> [Task to carry out]
Using the records below, repeat exactly the lines from the one holding "rule R210). -/" through the one holding "(State.reset.raise (.divideByZero .mod)).result", both ends included, and no others.

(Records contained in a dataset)
-- Opening Marker --

-- ==== Sys2Proof/Laws/Decode.lean ====
section
/-!
SUPPORT. The laws of the opcode map: the lookup and `OPC` are inverse, and the bits of an opcode give its format.
-/

namespace Sys2Proof

/-- The lookup knows every opcode of the encoder's table. -/
@[simp] theorem lookup_opc (m : Mnemonic) : lookup (opc m) = some m := by
  cases m <;> rfl

/-- An opcode the lookup knows is the encoder's opcode of that mnemonic. -/
theorem opc_of_lookup {ir : Byte} {m : Mnemonic} (h : lookup ir = some m) : ir = opc m := by
  unfold lookup at h
  split at h <;> first
    | (obtain rfl := Option.some.inj h; exact BitVec.eq_of_toNat_eq ‹_›)
    | cases h

/-- `OPC` is injective (`30_encoding.md` rule R86). -/
theorem opc_injective {m n : Mnemonic} (h : opc m = opc n) : m = n := by
  simpa using congrArg lookup h

/-- Bits 7:6 count the operand bytes of the instruction (`30_encoding.md` rule R80). -/
theorem operandCount_opc (i : Instr) : operandCount (opc i.mnemonic) = i.operands.length := by
  cases i <;> simp [operandCount, opc, Instr.mnemonic, Instr.operands]

/-- Bit 5 is set exactly for the ALU class (`30_encoding.md` rule R85). -/
theorem aluClass_opc (m : Mnemonic) :
    aluClass (opc m) =
      decide (m ∈ [.add, .sub, .mul, .div, .mod, .and, .or, .xor, .shl, .shr, .inc, .dec, .cmp]) := by
  cases m <;> decide

/-- Bit 4 is set exactly for the five control transfers (`30_encoding.md` rule R85). -/
theorem pcIsSetByHandler_opc (m : Mnemonic) :
    pcIsSetByHandler (opc m) = decide (m ∈ [.call, .ret, .jmp, .jeq, .jne]) := by
  cases m <;> decide

/-- Only a byte below 8 names a register, and it names the one it encodes (`30_encoding.md` rules R84 and R93). -/
theorem ofByte?_eq_some {b : Byte} {r : Reg} : Reg.ofByte? b = some r ↔ b = r.toByte := by
  constructor
  · intro h
    unfold Reg.ofByte? at h
    split at h <;> first
      | (obtain rfl := Option.some.inj h; exact BitVec.eq_of_toNat_eq ‹_›)
      | cases h
  · rintro rfl
    cases r <;> rfl

/-- A byte names no register exactly when it is 8 or more (`10_state.md` rule R22). -/
theorem ofByte?_eq_none {b : Byte} : Reg.ofByte? b = none ↔ 8 ≤ b.toNat := by
  constructor
  · intro h
    by_contra hlt
    have : b.toNat = 0 ∨ b.toNat = 1 ∨ b.toNat = 2 ∨ b.toNat = 3 ∨ b.toNat = 4 ∨ b.toNat = 5 ∨ b.toNat = 6 ∨
        b.toNat = 7 := by omega
    unfold Reg.ofByte? at h
    rcases this with hb | hb | hb | hb | hb | hb | hb | hb <;> simp [hb] at h
  · intro h
    unfold Reg.ofByte?
    split <;> first | omega | rfl

/-! ### Three fetched bytes -/

/-- A known opcode byte is decoded with its operands. -/
theorem decode_of_recognized {ir : Byte} {rest : List Byte} {m : Mnemonic} (h : lookup ir = some m) :
    decode (ir :: rest) = decodeOperands m ir rest := by
  simp only [decode, h]

/-- An opcode byte the lookup does not know is rejected by name, whatever follows. -/
theorem decode_of_unrecognized {ir : Byte} {rest : List Byte} (h : lookup ir = none) :
    decode (ir :: rest) = .error (.unrecognized ir) := by
  simp only [decode, h]

/-- Three fetched bytes with a known opcode are an instruction of that mnemonic. -/
theorem decode_three {ir a b : Byte} {m : Mnemonic} (h : lookup ir = some m) :
    ∃ i rest, decode [ir, a, b] = .ok (i, rest) ∧ i.mnemonic = m := by
  obtain rfl := opc_of_lookup h
  cases m <;> exact ⟨_, _, rfl, rfl⟩

/-- The opcode byte of decoded bytes is the opcode of the instruction. -/
theorem opcode_of_decode {ir : Byte} {tail rest : List Byte} {i : Instr} (h : decode (ir :: tail) = .ok (i, rest)) :
    lookup ir = some i.mnemonic := by
  cases hl : lookup ir with
  | none =>
    rw [decode_of_unrecognized hl] at h
    cases h
  | some m =>
    rw [decode_of_recognized hl] at h
    unfold decodeOperands at h
    have hm : ∀ a b, (m.withOperands a b).mnemonic = m := by
      intro a b
      cases m <;> rfl
    split at h <;> first
      | (obtain ⟨rfl, rfl⟩ := Prod.mk.inj (Except.ok.inj h); rw [hm])
      | cases h

end Sys2Proof
end

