/-! ## The engine, reset, load and observe -/

/-- V2.2, V2.3, and the second half of V2.4. -/
theorem test_end_of_memory :
    faultsWith (start 254 [0x01]) (.memOutOfRange 256 .fetchOperandB) = true ∧
      faultsWith (start 255 [0x01]) (.memOutOfRange 256 .fetchOperandA) = true ∧
      faultsWith (start 256 []) (.memOutOfRange 256 .fetchOpcode) = true := by decide
/-- The first half of V2.4. -/
theorem test_last_instruction :
    after (start 253 [0x82, 0x00, 0x07]) (fun t => (t.reg .r0, t.pc)) = some (7, 256) := by decide
/-- V2.5, which is also V8.3. -/
theorem test_unsupported_fatal : faultsWith State.reset (.unsupportedOpcode 0x00 0) = true := by decide
/-- V2.7 and V2.8. -/
theorem test_unsupported_skip :
    after { start 0 [0xC3] with unsupportedPolicy := .skip } (fun t => (t.skipReports, t.pc, t.run)) =
        some ([(0xC3, 0)], 1, .running) ∧
      after { start 0 [0x1F] with unsupportedPolicy := .skip } (fun t => (t.skipReports, t.pc)) =
        some ([(0x1F, 0)], 1) := by decide
/-- The end of V2.6: the operand fetch comes before the lookup. -/
theorem test_skip_at_254 :
    faultsWith { start 254 [] with unsupportedPolicy := .skip } (.memOutOfRange 256 .fetchOperandB) = true := by decide
/-- V8.1. -/
theorem test_reset :
    State.reset.regs = ⟨0, 0, 0, 0, 0, 0, 0, 0xF4⟩ ∧ State.reset.pc = 0 ∧ State.reset.fl = 0 ∧
      State.reset.run = .running ∧ State.reset.out = [] ∧ State.reset.byteAt 0 = 0 ∧ State.reset.byteAt 255 = 0 := by decide
/-- V8.2. -/
theorem test_load :
    afterLoad [0x82, 0x00, 0x08, 0x01] (fun t => (t.byteAt 0, t.byteAt 1, t.byteAt 2, t.byteAt 3, t.byteAt 4)) =
        some (0x82, 0x00, 0x08, 0x01, 0x00) ∧
      afterLoad [0x82, 0x00, 0x08, 0x01] (fun t => (t.reg .sp, t.pc)) = some (0xF4, 0) := by decide
/-- The result of a run and the fault codes (`60_exceptions.md` rule R210). -/
theorem test_result :
    State.reset.result = none ∧ (State.reset.setRun .halted).result = some .halted ∧
      (State.reset.raise (.divideByZero .mod)).result = some (.faulted (.divideByZero .mod)) ∧
      (Fault.divideByZero .mod).code = 3 ∧ (Fault.stackPointerOutOfRange 256).code = 5 := by decide
/-- Observe near the end of memory shows the one cell there is (`60_exceptions.md` rule R227, log 30). -/
theorem test_observe : (start 255 [0x05]).observe.cells = [some 0x05, none, none] := by decide
/-- The word of a table row runs as the first instruction after reset (ADD R0, R0 from its first byte alone). -/
theorem test_withFetchWord :
    after (State.reset.withFetchWord 8 0xA0) (fun t => (t.pc, t.run)) = some (3, .running) ∧
      after ((State.reset.setPc 256).withFetchWord 24 0x2A0382) (fun t => (t.reg .r3, t.pc)) = some (42, 3) := by decide

/-! ## Witnesses: states that meet the hypotheses of each obligation -/

theorem witness_EncodeOfDecodedIsTheBytes : decode [0x82#8, 0x03#8, 0x2A#8, 0x01#8] = .ok (.ldi 3 42, [0x01]) := by decide

theorem witness_OtherBytesAreUnrecognized : operandCount 0xC0 = 3 ∧ operandCount 0xFF = 3 := by decide

theorem witness_BytesPastTheLengthAreIgnored :
    (decode [0x01#8, 0xFF#8, 0xFF#8] = .ok (.hlt, [0xFF, 0xFF]) ∧ operandCount 0x01 = 0) ∧
      (decode [0x65#8, 0x00#8, 0xFF#8] = .ok (.inc 0, [0xFF]) ∧ operandCount 0x65 = 1) := by decide

theorem witness_RegisterByteNamesOrFaults : (7#8).toNat ≤ 7 ∧ 8 ≤ (8#8).toNat ∧ 8 ≤ (255#8).toNat := by decide

theorem witness_MemReadChecksTheAddress :
    ((0 : Int) ≤ 0 ∧ (0 : Int) ≤ 255) ∧ ((0 : Int) ≤ 255 ∧ (255 : Int) ≤ 255) ∧ ((-1 : Int) < 0) ∧ ((255 : Int) < 256) := by
  decide

theorem witness_MemWriteSetsOneCell :
    (start 253 [1, 0, 2]).mem.wf ∧ ((0 : Int) ≤ 255 ∧ (255 : Int) ≤ 255) ∧ ((-1 : Int) < 0) ∧ ((255 : Int) < 256) := by
  decide

/-- The one-register instructions: the last register, and the first byte that is none. -/
theorem witness_LdiWritesTheImmediate : regIndex 7 = .ok .sp ∧ regIndex 0 = .ok .r0 ∧ 8 ≤ (8#8).toNat := by decide

theorem witness_PrnEmitsTheRegister : regIndex 7 = .ok .sp ∧ 8 ≤ (8#8).toNat := by decide

theorem witness_PushStoresBelowTheStackPointer :
    ((start 0 [0x45]).mem.wf ∧ regIndex 0 = .ok .r0 ∧ 1 ≤ (((start 0 [0x45]).setReg .sp 1).reg .sp).toNat) ∧
      (regIndex 7 = .ok .sp ∧ ((start 0 [0x45]).setReg .sp 0).reg .sp = 0) ∧ 8 ≤ (8#8).toNat := by decide

theorem witness_PopLoadsTheTopOfTheStack :
    (regIndex 0 = .ok .r0 ∧ Reg.r0 ≠ .sp) ∧ (((start 0 [0x46]).setReg .sp 254).reg .sp).toNat ≤ 254 ∧
      (((start 0 [0x46]).setReg .sp 255).reg .sp).toNat = 255 ∧ 8 ≤ (8#8).toNat := by decide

-- Closing Marker --

> [Answer below]
/-- The result of a run and the fault codes (`60_exceptions.md` rule R210). -/
theorem test_result :
    State.reset.result = none ∧ (State.reset.setRun .halted).result = some .halted ∧
      (State.reset.raise (.divideByZero .mod)).result = some (.faulted (.divideByZero .mod)) ∧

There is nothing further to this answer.